[Exercise]: The span to repeat in the listing below runs from the line containing "copies := c.copies.filter" to the line containing "s.queuesOf cx", inclusive. Repeat it exactly, and only it.

_ _ _ _ _

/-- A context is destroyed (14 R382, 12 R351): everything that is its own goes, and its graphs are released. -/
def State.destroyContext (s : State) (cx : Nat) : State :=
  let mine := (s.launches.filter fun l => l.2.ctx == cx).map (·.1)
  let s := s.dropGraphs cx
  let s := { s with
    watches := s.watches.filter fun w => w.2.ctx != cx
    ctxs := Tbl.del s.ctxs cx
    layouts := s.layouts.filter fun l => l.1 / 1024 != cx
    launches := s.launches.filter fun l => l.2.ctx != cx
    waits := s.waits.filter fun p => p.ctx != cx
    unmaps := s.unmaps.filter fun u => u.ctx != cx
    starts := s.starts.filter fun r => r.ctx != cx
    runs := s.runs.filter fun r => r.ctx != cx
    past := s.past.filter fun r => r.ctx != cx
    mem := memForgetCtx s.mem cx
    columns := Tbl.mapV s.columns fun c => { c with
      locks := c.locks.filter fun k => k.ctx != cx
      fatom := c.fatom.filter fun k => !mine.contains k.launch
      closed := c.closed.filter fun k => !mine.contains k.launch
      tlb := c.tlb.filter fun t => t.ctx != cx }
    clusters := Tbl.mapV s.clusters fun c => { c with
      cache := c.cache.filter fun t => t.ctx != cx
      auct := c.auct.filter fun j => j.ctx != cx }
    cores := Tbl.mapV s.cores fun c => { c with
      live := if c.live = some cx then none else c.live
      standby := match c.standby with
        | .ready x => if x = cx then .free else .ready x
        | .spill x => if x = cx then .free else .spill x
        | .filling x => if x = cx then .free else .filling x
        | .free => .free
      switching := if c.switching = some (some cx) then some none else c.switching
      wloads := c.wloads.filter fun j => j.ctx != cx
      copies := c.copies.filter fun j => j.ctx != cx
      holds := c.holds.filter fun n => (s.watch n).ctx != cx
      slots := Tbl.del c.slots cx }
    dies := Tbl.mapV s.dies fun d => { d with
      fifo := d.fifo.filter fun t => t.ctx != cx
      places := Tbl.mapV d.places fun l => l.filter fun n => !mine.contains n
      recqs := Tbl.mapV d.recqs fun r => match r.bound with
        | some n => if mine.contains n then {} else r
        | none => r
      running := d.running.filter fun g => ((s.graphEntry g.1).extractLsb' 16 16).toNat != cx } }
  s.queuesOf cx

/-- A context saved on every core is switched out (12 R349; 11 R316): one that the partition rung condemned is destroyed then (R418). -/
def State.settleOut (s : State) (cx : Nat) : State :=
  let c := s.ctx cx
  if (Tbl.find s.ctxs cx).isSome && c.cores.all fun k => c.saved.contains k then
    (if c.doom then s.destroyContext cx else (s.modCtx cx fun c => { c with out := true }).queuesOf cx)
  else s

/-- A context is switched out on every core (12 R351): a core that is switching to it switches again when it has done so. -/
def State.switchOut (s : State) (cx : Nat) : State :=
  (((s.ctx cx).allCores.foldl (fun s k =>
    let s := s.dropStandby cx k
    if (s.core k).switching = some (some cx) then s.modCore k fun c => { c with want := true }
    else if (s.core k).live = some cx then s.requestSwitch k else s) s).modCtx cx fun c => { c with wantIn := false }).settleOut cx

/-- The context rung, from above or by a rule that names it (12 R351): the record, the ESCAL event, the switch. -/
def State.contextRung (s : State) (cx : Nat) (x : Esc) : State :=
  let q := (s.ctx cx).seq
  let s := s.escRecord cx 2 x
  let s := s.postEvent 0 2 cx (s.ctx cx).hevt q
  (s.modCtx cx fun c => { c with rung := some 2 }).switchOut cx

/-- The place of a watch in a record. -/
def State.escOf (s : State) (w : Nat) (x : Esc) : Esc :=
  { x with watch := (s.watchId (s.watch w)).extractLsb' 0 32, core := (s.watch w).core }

_ _ _ _ _

[Output]:
      copies := c.copies.filter fun j => j.ctx != cx
      holds := c.holds.filter fun n => (s.watch n).ctx != cx
      slots := Tbl.del c.slots cx }
    dies := Tbl.mapV s.dies fun d => { d with
      fifo := d.fifo.filter fun t => t.ctx != cx
      places := Tbl.mapV d.places fun l => l.filter fun n => !mine.contains n
      recqs := Tbl.mapV d.recqs fun r => match r.bound with
        | some n => if mine.contains n then {} else r
        | none => r
      running := d.running.filter fun g => ((s.graphEntry g.1).extractLsb' 16 16).toNat != cx } }
  s.queuesOf cx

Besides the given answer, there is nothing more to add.